Parson haussa les sourcils, un peu surpris par le flot de paroles que je venais de déverser. Quoi, il voulait de la discussion, non ? Il en avait.

— J'entends bien tes arguments, mais sérieux... tu trouves que tu t'ennuies ? Rien qu'aujourd'hui, tu t'es fait agressée – inutile de te rappeler que je n'ai pas été épargné au passage – et tu viens de survivre à l'explosion d'une bombe dans l'immeuble d'en face ! Et t'appelles ça de l'ennui ?

Son regard à la fois interloqué et ironique me fit relativiser un peu.

— Dis comme ça... admis-je en ne pouvant plus retenir une esquisse de sourire. Mais ça ne change rien aux faits.

— Je comprends ce que tu ressens. Vraiment, insista-t-il. Mais, en ce qui concerne N.J.... C'est vraiment quelqu'un de bien.

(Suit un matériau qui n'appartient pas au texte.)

-- ==== Sys2Proof/Machine/Digital.lean ====
section
/-!
DEFINITION. The digital field channels' commands (R266 to R289).
-/
namespace Sys2Proof.Machine

/-- GROUP_SUPPLY_MEASURE (R267): LOW sets below 18.0 V and clears at 19.0 V, MISSING below 9.0 V and at 10.0 V, each after
1 ms; the point qualities of the group follow. -/
def execGroupSupplyMeasure (g : Fin 4) (mv : Nat) (s : State) : Res :=
  whenUp s (fun s =>
    let x := s.dioGrp g
    let filt (state want : Bool) (at_ : Option Nat) : Bool × Option Nat :=
      if want = state then (state, none)
      else match at_ with
        | none => (state, some s.mer.raw)
        | some t => if t + ticksMs 1 ≤ s.mer.raw then (want, none) else (state, some t)
    let wantLow := if x.low then decide (mv < 19000) else decide (mv < 18000)
    let wantMiss := if x.missing then decide (mv < 10000) else decide (mv < 9000)
    let l := filt x.low wantLow x.lowAt
    let m := filt x.missing wantMiss x.missAt
    let s := s.updGrp g (fun x => { x with mv := mv % 65536, low := l.1, lowAt := l.2, missing := m.1, missAt := m.2 })
    let fn := 0x0400 + g.val
    let s := if l.1 && !x.low then s.evS 0x600D fn [g, mv] else s
    let s := if m.1 && !x.missing then s.evS 0x600E fn [g] else s
    let s := if (x.low || x.missing) && !l.1 && !m.1 then s.evS 0x600F fn [g] else s
    if l.1 = x.low && m.1 = x.missing then s
    else s.each (upto 8) (fun s k => s.writeDio (8 * g + k)))

/-- The safe states of a section that has lost its refresh; a paralleled channel goes off instead (R43, R268). -/
def State.sectionSafe (s : State) (sec : Nat) : State :=
  if sec < 4 then
    s.each (upto 8) (fun s k =>
      let n := 8 * sec + k
      if s.dioIsOut n && s.dioBase n == n then
        if s.paralleled (.dio n) then s.releaseDio n false else s.idleDio .safe n
      else s)
  else if sec = 4 then
    s.each (upto 8) (fun s n =>
      if bitOf (s.aoCfg n) 0 then (if s.paralleled (.ao n) then s.driveAo n F64.zero else s.idleAo .safe n) else s)
  else s.each (upto 4) (fun s p =>
    s.updSafPair p (fun x => { x with highClosed := false, lowClosed := false, permit := false, ma := 0 }))

/-- SECTION_REFRESH_LOSS (R268, R43). -/
def execSectionRefreshLoss (sec : Fin 6) (s : State) : Res := .next (s.sectionSafe sec)

/-- DIE_LINK_LOST (R268): the points of the section turn BAD with detail LINK, and rung 2 is called for. -/
def execDieLinkLost (sec : Fin 6) (s : State) : Res :=
  whenUp s (fun s =>
    if sec.val < 4 then
      let s := s.updGrp sec (fun x => { x with link := false })
      let s := s.each (upto 8) (fun s k => s.writeDio (8 * sec + k))
      s.fault (0x0400 + sec.val) 0x6010 sec 2 [sec]
    else if sec.val = 4 then
      let s : State := { s with aio := { s.aio with link := false, ready := false } }
      let s := s.each (upto 8) (fun s n => (s.writeAi n s.now).writeAoRb n)
      s.each (upto 8) (fun s n => s.fault (0x0310 + n) 0x7010 n 2 [])
    else
      let s : State := { s with saf := { s.saf with link := false } }
      s.writeSafInputs)

/-- RAW_INPUT_EDGE (R270, R273, R276): the counter counts, and a level that reverts before D is a rejected pulse. -/
def execRawInputEdge (ch : Fin 32) (level : Bool) (s : State) : Res :=
  whenUp s (fun s =>
    let c := s.dioCh ch
    let cfg := s.dioCfg ch
    let lvl := level != bitOf cfg 7
    if s.dioMode ch ≠ 1 || lvl = c.raw then s else
    let cnt := field cfg 4 3
    let counts := (cnt == 1 && lvl) || (cnt == 2 && !lvl) || cnt == 3
    let close := cnt != 0 && match c.edgeAt with
      | some t => decide (s.mer.raw < t + ticksUs 1)
      | none => false
    let reverts := lvl == c.state
    let run := if reverts then c.rejectRun + 1 else c.rejectRun
    let s := s.updDio ch (fun c => { c with
      raw := lvl, edgeAt := some s.mer.raw,
      counter := if counts then (c.counter + 1) % 2 ^ 32 else c.counter,
      closeAt := if close then some s.mer.raw else c.closeAt,
      rejected := if reverts then satInc 16 c.rejected else c.rejected,
      rejectRun := run })
    let s := if close && !c.conds.contains 14 then (s.setCond ch 14 true).writeDio ch else s
    if reverts && decide (4 ≤ run) && !c.conds.contains 9 then ((s.setCond ch 9 true).writeDio ch).evRep 0x600A (grpFn ch) [ch] else s)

Je sais qu'il paraît un peu dur comme ça, mais je confierais ma vie à ce gars-là.

Il changea d'appui et croisa les bras.

— Il est du genre à ne se confier qu'aux gens en qui il a foi. Et tu sais, avec la vie qu'il a vécu, la confiance, ça se mérite avec lui... J'imagine que ce n'est pas à toi que je vais apprendre ça.

— Non, c'est vrai, reconnus-je en me frottant le visage.

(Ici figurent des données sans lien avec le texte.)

-- ==== Sys2Proof/Machine/SafetySet.lean ====
section
/-!
DEFINITION. Loading and activating the safety set (R338, R339).
-/
namespace Sys2Proof.Machine

/-! ## The rules of the chapter -/

/-- The kind of a mode of Table 12-2: 1 fed from a source, 2 OSSD, 3 static, 0 unused. -/
def inKind (m : Nat) : Nat := if m = 0 then 0 else if m ≤ 4 then 1 else if m = 5 then 2 else 3

/-- A local point of the module, or none. -/
def pointNone (p : Nat) : Bool := p == 0xFFFFFFFF || p < 2 ^ 25

/-- Mode of a channel and of the input pair it lies in. -/
def setMode_ (x : SafetySet) (n : Nat) : Nat := x.chMode.getD n 0
def setPairIn (x : SafetySet) (q : Nat) : PairInRec := x.pairs.getD q {}

/-- Input pair q (R319): the channels of a pair in mode 1 or 2 are used, of one kind, and not fed by one source. -/
def pairInOk (x : SafetySet) (q : Nat) : Bool :=
  let r := setPairIn x q
  let a := setMode_ x (2 * q)
  let b := setMode_ x (2 * q + 1)
  r.mode ≤ 2 && 5 ≤ r.disc && r.disc ≤ 3000 && pointNone r.point
    && (r.mode == 0 || (inKind a != 0 && inKind a == inKind b && !(inKind a == 1 && a == b)))

/-- A DEMAND mask (Table 12-4): no mode 6 channel (R317), and a pair in mode 1 or 2 by its even bit. -/
def demandOk (x : SafetySet) (d : Nat) : Bool :=
  d < 4096 && (upto 12).all (fun n => !bitOf d n || (setMode_ x n != 6 && !((setPairIn x (n / 2)).mode != 0 && n % 2 == 1)))

/-- Function f (Table 12-4). -/
def State.fnOk (s : State) (x : SafetySet) (f : Nat) : Bool :=
  let r := x.fns.getD f {}
  let axis := x.axes.getD 0 {}
  r.type ≤ 3 && (r.type == 0 ||
    (demandOk x r.demand && r.outputs < 16 && r.restart ≤ 1 && (r.resetCh ≤ 11 || (r.resetCh == 0xFF && r.restart == 1))
      && (r.demPt == 0xFFFFFFFF || s.refOk r.demPt) && pointNone r.statePt
      && (r.type != 2 || r.tStop ≤ 30000)
      && (r.type != 3 || (r.axis ≤ 1 && !(r.axis == 1 && axis.source == 1) && r.tDelay ≤ 1000 && 0 < r.decel && 100 ≤ r.tMax && r.tMax ≤ 60000))))

/-- Output pair p (R323, R324). -/
def State.outOk (s : State) (x : SafetySet) (p : Nat) : Bool :=
  let r := x.outs.getD p {}
  100 ≤ r.testInterval && r.testInterval ≤ 60000 && (r.edmInput == 0xFF || (r.edmInput ≤ 3 && 1 ≤ r.edmMode)) && r.edmMode ≤ 6
    && 10 ≤ r.edmT && r.edmT ≤ 1000 && r.safeBehav ≤ 1 && (r.permitPt == 0xFFFFFFFF || s.refOk r.permitPt)

/-- Axis a (R321, R322); REAL32 values are finite (R234). -/
def axisOk (x : SafetySet) (a : Nat) : Bool :=
  let r := x.axes.getD a {}
  let fin (v : Nat) : Bool := F32.isFinite (BitVec.ofNat 32 v)
  r.source ≤ 1 && !(a == 1 && r.source == 1) && [1, 2, 4, 8, 16].contains r.w && fin r.ratio && fin r.tolPct && fin r.scale && pointNone r.point

/-- Entry of the first record that breaks a range or a rule. -/
def State.setFault (s : State) (x : SafetySet) : Option Nat :=
  let bad (n base : Nat) (ok : Nat → Bool) : List Nat := ((upto n).filter (fun i => !ok i)).map (base + ·)
  (bad 12 0x80100 (fun n => setMode_ x n ≤ 6 && pointNone (x.chPoint.getD n 0xFFFFFFFF))
    ++ bad 6 0x80180 (pairInOk x) ++ bad 8 0x80200 (s.fnOk x) ++ bad 4 0x80400 (s.outOk x) ++ bad 2 0x80500 (axisOk x)).head?

/-! ## Load and confirm -/

/-- A refused load or a discarded set, with its check (event 0x8003). -/
def State.setRefused (s : State) (check obj : Nat) : Act := (ansCheck check obj, s.evS 0x8003 fnSafety [check])

/-- Legend 0x80000.0: the staged set is checked and becomes PENDING under the CRC-32C of the staged bytes. -/
def State.reqSafetySet (s : State) (who : Who) (x : SafetySet) : Act :=
  let l := s.staged
  if s.sealed_ then ({ status := .writeProtect }, s)
  else if who.level.val < engineer then ({ status := .privilege, detail := engineer }, s)
  else if s.mode.mode ≠ .stop then (s.ansState, s)
  else if l.length < 65 || !s.signed l then s.setRefused 1 0
  else match s.setFault x with
    | some e => s.setRefused 11 e
    | none =>
      let c := crc32c l
      (ansOk, ({ s with saf := { s.saf with pending := some x, pendCrc := c, pendAt := s.mer.raw } } : State).evS 0x8001 fnSafety [c])

/-- SAFETY_SET_LOAD. -/
def execSafetySetLoad (who : Who) (set : SafetySet) (s : State) : Res := request s who observer (fun s => giveBoth (s.reqSafetySet who set))

/-- The pending set is gone. -/
def State.dropSet (s : State) : State := { s with saf := { s.saf with pending := none, pendCrc := 0, pendAt := 0 } }

/-- The pending set comes into force: firmware writes the configuration registers, and every function enters STOPPED. -/
def State.activateSet (s : State) (x : SafetySet) (partner : Option Nat) : State :=
  let c := s.saf.pendCrc
  let s := s.dropSet
  let s : State := { s with saf := { s.saf with
    set := some x, crc := c, activated := s.now, fns := s.saf.fns.map (fun f => (f.1, { demands := f.2.demands })),
    chCfg := (upto 12).foldl (fun t n => Table.set t 0 n (setMode_ x n)) [], disagree := [], lastCheck := s.mer.raw,
    pairs := s.saf.pairs.map (fun p => (p.1, { p.2 with edmReady := false, edmWait := none, permit := false })) } }
  let s := s.each (upto 6) (fun s q => s.noteDisagree (2 * q))
  ((s.each (upto 4) State.drivePair).evS 0x8002 fnSafety [c]).learnSet partner

/-- Legend 0x80000.1: the CRC of the pending set activates it; another value discards it. -/
def State.reqConfirmSet (s : State) (who : Who) (crc : Nat) (partner : Option Nat) : Act :=
  if who.level.val < engineer then ({ status := .privilege, detail := engineer }, s)
  else match s.saf.pending with
    | none => (s.ansState, s)
    | some x => if crc = s.saf.pendCrc then (ansOk, s.activateSet x partner) else s.dropSet.setRefused 1 0

/-- SAFETY_SET_CONFIRM. -/
def execSafetySetConfirm (who : Who) (crc : Nat) (partner : Option Nat) (s : State) : Res :=
  request s who observer (fun s => giveBoth (s.reqConfirmSet who crc partner))

/-- SAFETY_SET_PENDING_EXPIRY: 600 s without a confirmation. -/
def execSafetySetPendingExpiry (s : State) : Res :=
  whenUp s (fun s => if s.saf.pending.isSome && s.elapsed s.saf.pendAt (ticksMs 600000) then s.dropSet.evS 0x8003 fnSafety [0] else s)

end Sys2Proof.Machine
end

— Je ne sais pas si ça t'aide, mais c'est la vérité, en tout cas.

— T'inquiète, je te crois.

— Tu vois que tu me fais confiance, plaisanta-t-il en croisant les mains à l'arrière de sa tête, avant d'esquisser une grimace.

Je ne fis même pas l'effort de cacher mon sourire, cette fois.

— Compte là-dessus !

Il jeta machinalement un coup d'œil derrière lui.

— Tu peux y aller, tu sais.

— N.J. m'a demandé de veiller sur toi...

— Je suis capable de me débrouiller. Et ne t'en fais, je ne compte plus bouger de la chambre, ce soir. Pour de vrai.

Il hésita un instant avant de se décider.

— Ça va aller, cette nuit ?

— Pourquoi ça n'irait pas ? m'étonnai-je.

— N.J. risque de ne pas rentrer cette nuit, ni demain, risqua-t-il d'un air inquiet.

— C'est sûrement mieux comme ça, tu sais.

— Essaie quand même de lui parler quand il sera rentré, me conseilla gentiment le soldat en s'éloignant.

Je le considérai un instant.

— Oh, Parson ! l'apostrophai-je. Fais gaffe. Dans ton état, précisai-je.

Je regrettai déjà ce que j'allais ajouter.

— Et... veille sur lui, d'accord ?

— Sans faute, opina-t-il en disparaissant de ma vue.